Я вышел. Дорохов остался.
У нас в землянке Ковальчук сидел над котелком тушёной гречки. Сушил развешанные на верёвке онучи. Пар шёл столбом. Он, увидев меня, открыл рот, чтобы что-то сказать, приглядел — и не стал.
— Серёга. Ты какой-то… серый, шо ли.
— Ковальчук. Тебе, кстати, новости с дивизии дошли?
— Дошли, — он вздохнул. — Разведка боем, двадцать второе. У меня на столе лежит записка от Ржевского. Я должен к завтрашнему полудню доложить готовность третьего взвода. Пошли, ужин поедим. Я без тебя не начинал.
Мы поели молча. Гречка была горячая, чуть пригоревшая снизу, с маленькими жилами мяса. Фёдор подал чай. Ковальчук пил, смотрел в кружку, думал.
— Кирюха, — сказал я. — Ты раньше ходил под австрияка в такие «разведки»?

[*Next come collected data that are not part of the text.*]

-- ==== Sys2Proof/Machine/Memory.lean ====
section
/-! DEFINITION. The input byte buffer `BUF` as memory: a list of (position, byte) pairs in one canonical form
(10_state.md R11; 20_memory.md R40, R41).  It is the block's only byte-addressed space; the block never writes it, the
host does between calls. -/

namespace Sys2Proof.Machine

/-- The bytes of `BUF`, positions strictly rising, no listed byte equal to the unlisted one. -/
abbrev Memory := List Host.Cell

/-- What an unlisted position reads as (log entry 16). -/
def Memory.unlisted : Byte := 0#8

/-- Every listed position is above `low`, and the positions rise. -/
def Memory.risingFrom : Nat → Memory → Bool
  | _, [] => true
  | low, (a, _) :: rest => decide (low ≤ a) && Memory.risingFrom (a + 1) rest

/-- The canonical form. -/
def Memory.wf (m : Memory) : Bool := Memory.risingFrom 0 m && m.all fun c => c.2 != Memory.unlisted

/-- The byte at a position. -/
def Memory.read (m : Memory) (a : Nat) : Byte :=
  match m with
  | [] => Memory.unlisted
  | (k, v) :: rest => if k = a then v else Memory.read rest a

/-- The byte at a position taken out of the list. -/
def Memory.erase (m : Memory) (a : Nat) : Memory :=
  match m with
  | [] => []
  | (k, v) :: rest => if k = a then rest else (k, v) :: Memory.erase rest a

/-- A byte put at its place in the list. -/
def Memory.insert (m : Memory) (a : Nat) (v : Byte) : Memory :=
  match m with
  | [] => [(a, v)]
  | (k, u) :: rest =>
    if a < k then (a, v) :: (k, u) :: rest
    else if a = k then (a, v) :: rest
    else (k, u) :: Memory.insert rest a v

/-- The host writes one byte; the unlisted value takes the entry out, so that equal buffers are equal lists. -/
def Memory.write (m : Memory) (a : Nat) (v : Byte) : Memory :=
  if v = Memory.unlisted then Memory.erase m a else Memory.insert m a v

/-- Consecutive bytes from a position on. -/
def Memory.writeBytes (m : Memory) (a : Nat) : List Byte → Memory
  | [] => m
  | v :: rest => Memory.writeBytes (Memory.write m a v) (a + 1) rest

end Sys2Proof.Machine
end

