-- ==== Sys2Proof/Machine/Ops.lean ====
section
/-! DEFINITION. The shared operations: the bitfield extractor primitives, the reads of the ROMs, the operand list, the
failure of an attempt and of a call, and the publication of a success. -/

namespace Sys2Proof.Machine

/-! ### Outcomes inside an attempt -/

/-- A contract violation (60_exceptions.md R205): under `FAIL_CLOSED` it fails the attempt, under `TRUST` the source
gives it no meaning. -/
def violation {α : Type} (check : CheckMode) (c : Cause) (r : Refusal) : Res α :=
  match check with
  | .failClosed => .fail c
  | .trust => .refuse r

def Res.bind {α β : Type} (x : Res α) (f : α → Res β) : Res β :=
  match x with
  | .ok a => f a
  | .fail c => .fail c
  | .refuse r => .refuse r

def Res.map {α β : Type} (f : α → β) (x : Res α) : Res β :=
  match x with
  | .ok a => .ok (f a)
  | .fail c => .fail c
  | .refuse r => .refuse r

/-! ### 40_bitfield_extractor.md -/

/-- `EXTRACT(word, hi, lo)` (R90) on its domain `lo ≤ hi ≤ 31`. -/
def extract (word : Word) (hi lo : Nat) : U64 := BitVec.ofNat 64 ((word.toNat >>> lo) % 2 ^ (hi - lo + 1))

/-- `SEXT(value, w)` (R91) on its domain `1 ≤ w ≤ 64`. -/
def sext (value : U64) (w : Nat) : U64 :=
  let low := value.toNat % 2 ^ w
  if value.getLsbD (w - 1) then BitVec.ofNat 64 (low + (2 ^ 64 - 2 ^ w)) else BitVec.ofNat 64 low

/-- `SHL(value, n)` (R92) on its domain `n ≤ 63`. -/
def shl (value : U64) (n : Nat) : U64 := BitVec.ofNat 64 (value.toNat * 2 ^ n)

/-- `CTZ(value)` (R93): the least position with a 1 bit; none for 0, which has no count. -/
def ctz (value : U64) : Option Nat := (List.range 64).find? fun i => value.getLsbD i

/-! ### The ROMs -/

/-- `RESOLVE(b, i)` for the bank number `b` (41_register_translator.md R102, R103).  DESIGN CHOICE (log entry 14): a number that
names no bank of the build, for which R102 has no read, is an index violation as well. -/
def resolve (check : CheckMode) (rom : BankRom) (b i : Nat) : Res RegId :=
  match (numberedTable rom b)[i]? with
  | some r => .ok r
  | none => violation check .index .indexRange

/-- The entry of `POLICY_ROM`: total over opcode ids, `NONE` for an id that is not listed (20_memory.md R49).  DESIGN CHOICE (log
entry 14): a number of more than `OPC_W` bits is no opcode id and the spec has no read for it (R41); it is answered in the same
way, by its entry if one is listed and else `NONE`. -/
def policyCode (rom : List (OpcId × BitVec 2)) (opc : OpcId) : BitVec 2 :=
  match rom with
  | [] => 0#2
  | (k, code) :: rest => if k = opc then code else policyCode rest opc

/-- `POLICY(opc)` (43_composite_resolvers.md R140); code 3 is a contract violation (30_encoding.md R69, R72). -/
def policyOf (check : CheckMode) (rom : List (OpcId × BitVec 2)) (opc : OpcId) : Res Policy :=
  match (policyCode rom opc).toNat with
  | 0 => .ok .none
  | 1 => .ok .tiedOut
  | 2 => .ok .tiedStore
  | _ => violation check .field .reservedCode

/-- Whether a row of a table answers for a word under a feature set. -/
def rowApplies (word : Word) (features : FeatureSet) (row : TableRow) : Bool :=
  word &&& row.mask == row.value && row.features.all fun p => features.enabled p.1 == p.2

/-- `TABLE[t](word, features)` (44_matcher_dispatch.md R160): the leaf of the first row that applies. -/
def matchRows (rows : List TableRow) (word : Word) (features : FeatureSet) : Option Leaf :=
  (rows.find? (rowApplies word features)).map (·.leaf)

/-! ### 20_memory.md: the operand list -/

/-- `OPS_APPEND(o)` (R47, R56). -/
def opsAppend (p : Params) (check : CheckMode) (o : Operand) (rec : Record) : Res Record :=
  if p.maxOps ≤ rec.n then violation check .capacity .listFull
  else .ok { rec with ops := rec.ops ++ [o] }

/-- `OPS_INSERT(k, o)` (R48, R56; 43_composite_resolvers.md R146). -/
def opsInsert (p : Params) (check : CheckMode) (k : Nat) (o : Operand) (rec : Record) : Res Record :=
  if p.maxOps ≤ rec.n then violation check .capacity .listFull
  else if rec.n < k then violation check .position .tiedPosition
  else .ok { rec with ops := rec.ops.take k ++ o :: rec.ops.drop k }

/-! ### The input buffer -/

/-- The byte `BUF[i]`, defined for `i < AVAIL` (20_memory.md R41). -/
def Request.byte (q : Request) (i : Nat) : Option Byte := if i < q.avail then some (q.buf.read i) else none

/-- `ASSEMBLE(BUF, MODE.ENDIAN)` (45_decode_entry.md R181), which is called with `AVAIL ≥ 4` only. -/
def assembled (cfg : Configuration) (q : Request) : Word :=
  assembleWord cfg.bigEndian (q.buf.read 0) (q.buf.read 1) (q.buf.read 2) (q.buf.read 3)

/-! ### Failing and ending (60_exceptions.md R201, R202, R207; 45_decode_entry.md R183, R184) -/

/-- The response of a failed call (R184): no detail of the cause. -/
def failResponse : Response := { rsp := true, status := .fail, outRec := Record.empty, consumed := 0#3 }

/-- The response of a successful call (R183): the record with its length written, and the length consumed. -/
def successResponse (rec : Record) : Response :=
  { rsp := true, status := .success, outRec := { rec with len := 4#3 }, consumed := 4#3 }

/-- `raise CallFail(cause)` (R202): the call ends with the failure response and the record is discarded. -/
def callFail (c : Cause) (s : State) : State :=
  { s with
    work := { s.work with record := Record.empty, fidx := 0, order := [], phase := .idle }
    response := failResponse
    aux := { s.aux with callCause := some c } }

/-- `raise AttemptFail(cause)` (R201, R207): the record is discarded in full and the next table of `ORDER` is tried; with
none left the call fails.  This is the block's whole taking of an exception: no pc, status or mode is saved and there is no
handler; and there is no return from one, "nothing to restore" (R208). -/
def attemptFail (c : Cause) (s : State) : State :=
  match s.work.order with
  | [] => callFail .noMatch { s with aux := { s.aux with attemptCause := some c } }
  | t :: rest =>
    { s with
      work := { s.work with record := Record.empty, fidx := 0, tidx := t, order := rest, phase := .matching }
      aux := { s.aux with attemptCause := some c } }

/-- The end of a call with success (R183): the record's length is written and everything is published at once. -/
def callSuccess (s : State) : State :=
  { s with
    work := { s.work with record := { s.work.record with len := 4#3 }, order := [], phase := .idle }
    response := successResponse s.work.record
    aux := { s.aux with attemptCause := none, callCause := none } }

/-- The first step of a call takes the request.  45_decode_entry.md R187 says that the host asserts `REQ` and that `RSP` is
asserted when the response is valid; who lowers `REQ` and when, and when `RSP` falls, it does not say.  DESIGN CHOICE (log
entry 25): the block clears `REQ` here, so that one assertion gives exactly one call, and `RSP` is low from the request on. -/
def accept (s : State) : State :=
  { s with
    request := { s.request with req := false }
    response := { s.response with rsp := false }
    aux := { s.aux with attemptCause := none, callCause := none } }

/-- The end of one operation run by itself: it completes, it fails the current attempt, or it has no meaning. -/
def finish {α : Type} (x : Res α) (s : State) (k : α → State) : Host.Outcome State Fault Refusal :=
  match x with
  | .ok a => .next (k a)
  | .fail c => .next (attemptFail c s)
  | .refuse r => .refused r

/-- The state with the value an internal operation returned. -/
def State.withResult (s : State) (v : OpResult) : State := { s with aux := { s.aux with result := v } }

/-- The state with a new record under construction. -/
def State.withRecord (s : State) (rec : Record) : State := { s with work := { s.work with record := rec } }

/-- `ORDER` (45_decode_entry.md R182): the active extension tables in ascending number, then the primary table. -/
def tableOrder (ext : List Bool) : List Nat :=
  ((List.range ext.length).filter fun k => ext.getD k false).map (· + 1) ++ [0]

end Sys2Proof.Machine
end

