-- ==== Sys2Proof/Machine/Flags.lean ====
section
/-! DEFINITION. The block has no flags, condition codes or predicates of its own (10_state.md R23); its only status is
`STATUS`.  This file holds the codes of the outputs and causes (30_encoding.md R66, R67, R70; 60_exceptions.md R201, R202),
the output port (45_decode_entry.md R187), and the one test on a mask that a resolver makes (43_composite_resolvers.md R150). -/

namespace Sys2Proof.Machine

/-- `onehot8(v)` (R150): `v < 256` and `v` is a power of two. -/
def onehot8 (v : U64) : Bool := (List.range 8).any fun i => v.toNat == 2 ^ i

/-- `STATUS` (R70). -/
def Status.code : Status → BitVec 1
  | .fail => 0
  | .success => 1

/-- `CHECK` (10_state.md R12). -/
def CheckMode.code : CheckMode → BitVec 1
  | .trust => 0
  | .failClosed => 1

/-- The policy codes (30_encoding.md R69). -/
def Policy.code : Policy → BitVec 2
  | .none => 0
  | .tiedOut => 1
  | .tiedStore => 2

/-- The internal cause codes (R201, R202). -/
def Cause.code : Cause → Nat
  | .short => 1
  | .noMatch => 2
  | .field => 3
  | .index => 4
  | .onehot => 5
  | .base0 => 6
  | .position => 7
  | .capacity => 8

/-- A slot of the output port in format `OP` (R66): tag and payload. -/
abbrev Slot := BitVec 2 × U64

/-- The slot that is not filled: tag `EMPTY`, payload 0. -/
def Slot.empty : Slot := (0#2, 0#64)

/-- A filled slot: a register's payload is its identifier, zero-extended, an immediate's is its pattern. -/
def Operand.slot : Operand → Slot
  | .reg r => (1#2, BitVec.ofNat 64 r)
  | .imm v => (2#2, v)

/-- The width of the port's operand count, which runs from 0 to `MAXOPS`: 4 bits where that is 8 (R67). -/
def countWidth (p : Params) : Nat := Nat.log2 p.maxOps + 1

/-- The response as the output ports carry it (R67, R187). -/
structure OutPort (p : Params) where
  rsp : BitVec 1
  status : BitVec 1
  consumed : BitVec 3
  opcode : BitVec p.opcW
  n : BitVec (countWidth p)
  len : BitVec 3
  slots : List Slot
  deriving DecidableEq, Repr

/-- The operand slots of a record: the filled ones, then `EMPTY` up to `MAXOPS`. -/
def Record.slots (p : Params) (r : Record) : List Slot :=
  (List.range p.maxOps).map fun i =>
    match r.ops[i]? with
    | some o => Operand.slot o
    | none => Slot.empty

/-- The output ports of a response. -/
def Response.port (p : Params) (r : Response) : OutPort p where
  rsp := if r.rsp then 1 else 0
  status := r.status.code
  consumed := r.consumed
  opcode := BitVec.ofNat p.opcW r.outRec.opcode
  n := BitVec.ofNat (countWidth p) r.outRec.n
  len := r.outRec.len
  slots := r.outRec.slots p

/-- The width of the port `OUT_REC`: 551 bits at the defaults (R67, R187). -/
def recordWidth (p : Params) : Nat := p.opcW + countWidth p + 3 + p.maxOps * 66

end Sys2Proof.Machine
end

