-- ==== Sys2Proof/Certificates/Slice0/Obligations.lean ====
section
/-! DEFINITION. The statements about the block, for the provers.  Each docstring says which rule of the spec a statement
formalises; what rests on a choice of the model names its log entry. -/

open Sys2Proof Sys2Proof.Machine

/-! ### 40_bitfield_extractor.md -/

/-- R90: `EXTRACT` returns bits `hi` down to `lo`, zero-extended; nothing but the returned value changes. -/
def Obligations.ExtractYieldsFieldBits : Prop :=
  ∀ (word : Word) (hi lo : Nat) (s : State), lo ≤ hi → hi ≤ 31 →
    ∃ v : U64, exec (.extract word hi lo) s = .next { s with aux := { s.aux with result := .bits v } } ∧
      v.toNat = (word.toNat >>> lo) % 2 ^ (hi - lo + 1) ∧
      (∀ k, v.getLsbD k = (decide (k ≤ hi - lo) && word.getLsbD (lo + k))) ∧
      (hi = 31 → lo = 0 → v.toNat = word.toNat)

/-- R91: `SEXT` replicates bit `w - 1` upward to bit 63 and ignores the bits of the value from `w` on. -/
def Obligations.SextReplicatesSignBit : Prop :=
  ∀ (value : U64) (w : Nat) (s : State), 1 ≤ w → w ≤ 64 →
    ∃ v : U64, exec (.sext value w) s = .next { s with aux := { s.aux with result := .bits v } } ∧
      v.toNat = (if value.getLsbD (w - 1) then value.toNat % 2 ^ w + (2 ^ 64 - 2 ^ w) else value.toNat % 2 ^ w) ∧
      (∀ k < 64, v.getLsbD k = value.getLsbD (min k (w - 1))) ∧
      signed v = (if value.getLsbD (w - 1) then ((value.toNat % 2 ^ w : Nat) : Int) - 2 ^ w
        else ((value.toNat % 2 ^ w : Nat) : Int)) ∧
      (w = 64 → v = value)

/-- R92: `SHL` shifts zeros in at bit 0 and loses the bits past bit 63. -/
def Obligations.ShlDropsHighBits : Prop :=
  ∀ (value : U64) (n : Nat) (s : State), n ≤ 63 →
    ∃ v : U64, exec (.shl value n) s = .next { s with aux := { s.aux with result := .bits v } } ∧
      v.toNat = value.toNat * 2 ^ n % 2 ^ 64 ∧
      (∀ k < 64, v.getLsbD k = (decide (n ≤ k) && value.getLsbD (k - n))) ∧ (n = 0 → v = value)

/-- R93: `CTZ` returns the least position that holds a 1; for 0 it never returns a number. -/
def Obligations.CtzCountsTrailingZeros : Prop :=
  (∀ (value : U64) (s : State), value ≠ 0#64 →
    ∃ i < 64, exec (.ctz value) s = .next { s with aux := { s.aux with result := .bits (BitVec.ofNat 64 i) } } ∧
      value.getLsbD i = true ∧ ∀ j < i, value.getLsbD j = false) ∧
    ∀ s t : State, exec (.ctz 0#64) s = .next t → t.aux.result = s.aux.result

/-- R95, D32, U1, U2, U4 and log entry 14: a primitive outside its domain and a match in a table that does not exist fail
the attempt or are refused; assembling fewer than four bytes fails the call. -/
def Obligations.OperationsOutsideDomain : Prop :=
  ∀ (word : Word) (value : U64) (hi lo w n t : Nat) (features : FeatureSet) (s : State),
    (hi < lo ∨ 31 < hi → Violates (.extract word hi lo) s s .field .fieldRange) ∧
      (w = 0 ∨ 64 < w → Violates (.sext value w) s s .field .fieldRange) ∧
      (64 ≤ n → Violates (.shl value n) s s .field .fieldRange) ∧
      Violates (.ctz 0#64) s s .onehot .maskPosition ∧
      (s.roms.tables.length ≤ t →
        Violates (.matchLeaf t word features) s s .index .indexRange ∧
        (s.cfg.check = .failClosed → AttemptFails t s) ∧
        (s.cfg.check = .trust → exec (.attempt t) s = .refused .indexRange)) ∧
      (s.request.avail < 4 → exec .assemble s = .next (callFail .short s))

/-- R96: scaling before extending and extending before scaling agree on a 14-bit displacement. -/
def Obligations.ScalingAndExtendingCommute : Prop :=
  ∀ d : Nat, d < 2 ^ 14 →
    sext (shl (BitVec.ofNat 64 d) 2) 16 = shl (sext (BitVec.ofNat 64 d) 14) 2 ∧
      signed (sext (shl (BitVec.ofNat 64 d) 2) 16) = 4 * signed (sext (BitVec.ofNat 64 d) 14) ∧
      -32768 ≤ signed (sext (shl (BitVec.ofNat 64 d) 2) 16) ∧ signed (sext (shl (BitVec.ofNat 64 d) 2) 16) ≤ 32764
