/-! ### afterExtract -/

@[simp] theorem State.afterExtract_cfg (s : State) (hi lo : BitVec 5) : (s.afterExtract hi lo).cfg = s.cfg := by
  unfold State.afterExtract; split <;> rfl
@[simp] theorem State.afterExtract_inputs (s : State) (hi lo : BitVec 5) : (s.afterExtract hi lo).inputs = s.inputs := by
  unfold State.afterExtract; split <;> rfl
@[simp] theorem State.afterExtract_roms (s : State) (hi lo : BitVec 5) : (s.afterExtract hi lo).roms = s.roms := by
  unfold State.afterExtract; split <;> rfl
@[simp] theorem State.afterExtract_request (s : State) (hi lo : BitVec 5) : (s.afterExtract hi lo).request = s.request := by
  unfold State.afterExtract; split <;> rfl
@[simp] theorem State.afterExtract_response (s : State) (hi lo : BitVec 5) : (s.afterExtract hi lo).response = s.response := by
  unfold State.afterExtract; split <;> rfl
@[simp] theorem State.afterExtract_aux (s : State) (hi lo : BitVec 5) : (s.afterExtract hi lo).aux = s.aux := by
  unfold State.afterExtract; split <;> rfl
@[simp] theorem State.afterExtract_work_word (s : State) (hi lo : BitVec 5) :
    (s.afterExtract hi lo).work.word = s.work.word := by
  unfold State.afterExtract; split <;> rfl
@[simp] theorem State.afterExtract_work_leaf (s : State) (hi lo : BitVec 5) :
    (s.afterExtract hi lo).work.leaf = s.work.leaf := by
  unfold State.afterExtract; split <;> rfl
@[simp] theorem State.afterExtract_work_record (s : State) (hi lo : BitVec 5) :
    (s.afterExtract hi lo).work.record = s.work.record := by
  unfold State.afterExtract; split <;> rfl
@[simp] theorem State.afterExtract_work_tidx (s : State) (hi lo : BitVec 5) :
    (s.afterExtract hi lo).work.tidx = s.work.tidx := by
  unfold State.afterExtract; split <;> rfl
@[simp] theorem State.afterExtract_work_fidx (s : State) (hi lo : BitVec 5) :
    (s.afterExtract hi lo).work.fidx = s.work.fidx := by
  unfold State.afterExtract; split <;> rfl
@[simp] theorem State.afterExtract_work_order (s : State) (hi lo : BitVec 5) :
    (s.afterExtract hi lo).work.order = s.work.order := by
  unfold State.afterExtract; split <;> rfl
@[simp] theorem State.afterExtract_work_phase (s : State) (hi lo : BitVec 5) :
    (s.afterExtract hi lo).work.phase = s.work.phase := by
  unfold State.afterExtract; split <;> rfl

/-! ### State.withRaw and State.fieldDone -/

@[simp] theorem State.withRaw_cfg (s : State) (raw : U64) : (s.withRaw raw).cfg = s.cfg := rfl
@[simp] theorem State.withRaw_inputs (s : State) (raw : U64) : (s.withRaw raw).inputs = s.inputs := rfl
@[simp] theorem State.withRaw_roms (s : State) (raw : U64) : (s.withRaw raw).roms = s.roms := rfl
@[simp] theorem State.withRaw_request (s : State) (raw : U64) : (s.withRaw raw).request = s.request := rfl
@[simp] theorem State.withRaw_response (s : State) (raw : U64) : (s.withRaw raw).response = s.response := rfl
@[simp] theorem State.withRaw_aux (s : State) (raw : U64) : (s.withRaw raw).aux = s.aux := rfl
@[simp] theorem State.withRaw_env (s : State) (raw : U64) : (s.withRaw raw).env = s.env := rfl
@[simp] theorem State.withRaw_work_raw (s : State) (raw : U64) : (s.withRaw raw).work.raw = raw := rfl
@[simp] theorem State.withRaw_work_word (s : State) (raw : U64) : (s.withRaw raw).work.word = s.work.word := rfl
@[simp] theorem State.withRaw_work_leaf (s : State) (raw : U64) : (s.withRaw raw).work.leaf = s.work.leaf := rfl
@[simp] theorem State.withRaw_work_record (s : State) (raw : U64) : (s.withRaw raw).work.record = s.work.record := rfl
@[simp] theorem State.withRaw_work_tidx (s : State) (raw : U64) : (s.withRaw raw).work.tidx = s.work.tidx := rfl
@[simp] theorem State.withRaw_work_fidx (s : State) (raw : U64) : (s.withRaw raw).work.fidx = s.work.fidx := rfl
@[simp] theorem State.withRaw_work_order (s : State) (raw : U64) : (s.withRaw raw).work.order = s.work.order := rfl
@[simp] theorem State.withRaw_work_phase (s : State) (raw : U64) : (s.withRaw raw).work.phase = s.work.phase := rfl

/-- The state after a field is the one in which only the list, the raw value and the cursor are new. -/
theorem State.afterField_eq_fieldDone (s : State) (raw : U64) (rec : Record) (ops : List Operand)
    (h : rec = { s.work.record with ops := ops }) : s.afterField (raw, rec) = s.fieldDone raw ops := by
  subst h
  rfl

/-- Where the range is one, a failing field leaves its raw value in `RAW`. -/
theorem State.afterExtract_eq_withRaw (s : State) {hi lo : BitVec 5} (h : lo ≤ hi) :
    s.afterExtract hi lo = s.withRaw (extract s.work.word hi.toNat lo.toNat) :=
  if_neg (BitVec.not_lt.mpr h)

end Sys2Proof.Machine
end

— Ходил, — он поднял на меня глаза. — Под Раву ходил, в сентябре. Там наши накрыли, но нам самим досталось. У меня во взводе из тридцати семи осталось двадцать восемь. Считай сам. Шесть убито, трое тяжёлых.
Я считал.
— И сейчас будет так же?
— Сейчас мы в обороне, Серёга. В обороне проще. В обороне мы стреляем из окопа, они бегут по полю. Если у нас патроны есть — а патроны у нас есть, слава Богу, — то им хуже, чем нам. Плюс ваш с Ржевским «ус» на правом, о котором я не должен ничего знать, но почему-то знаю.
— Знаешь?
— Знаю, Серёга. Рота — это двести мужиков в общем каше. Тут, если чихнул — услышат на другом конце хода. Бугров копает, двенадцать человек копают, — как ты думаешь, вечером они идут к своим в отделение и ничего не рассказывают? Рассказывают всё. Я знаю, что ты с Ржевским придумал кривые в «усу», от пулемётов. И я тебе по-братски скажу, Серёга: молодец. Если у меня в третьем взводе есть такое же — ты мне покажи, я у себя тоже сделаю. Разрешения у Ржевского я сам спрошу. Одного «уса» на всю позицию мало, если таких мест хватает.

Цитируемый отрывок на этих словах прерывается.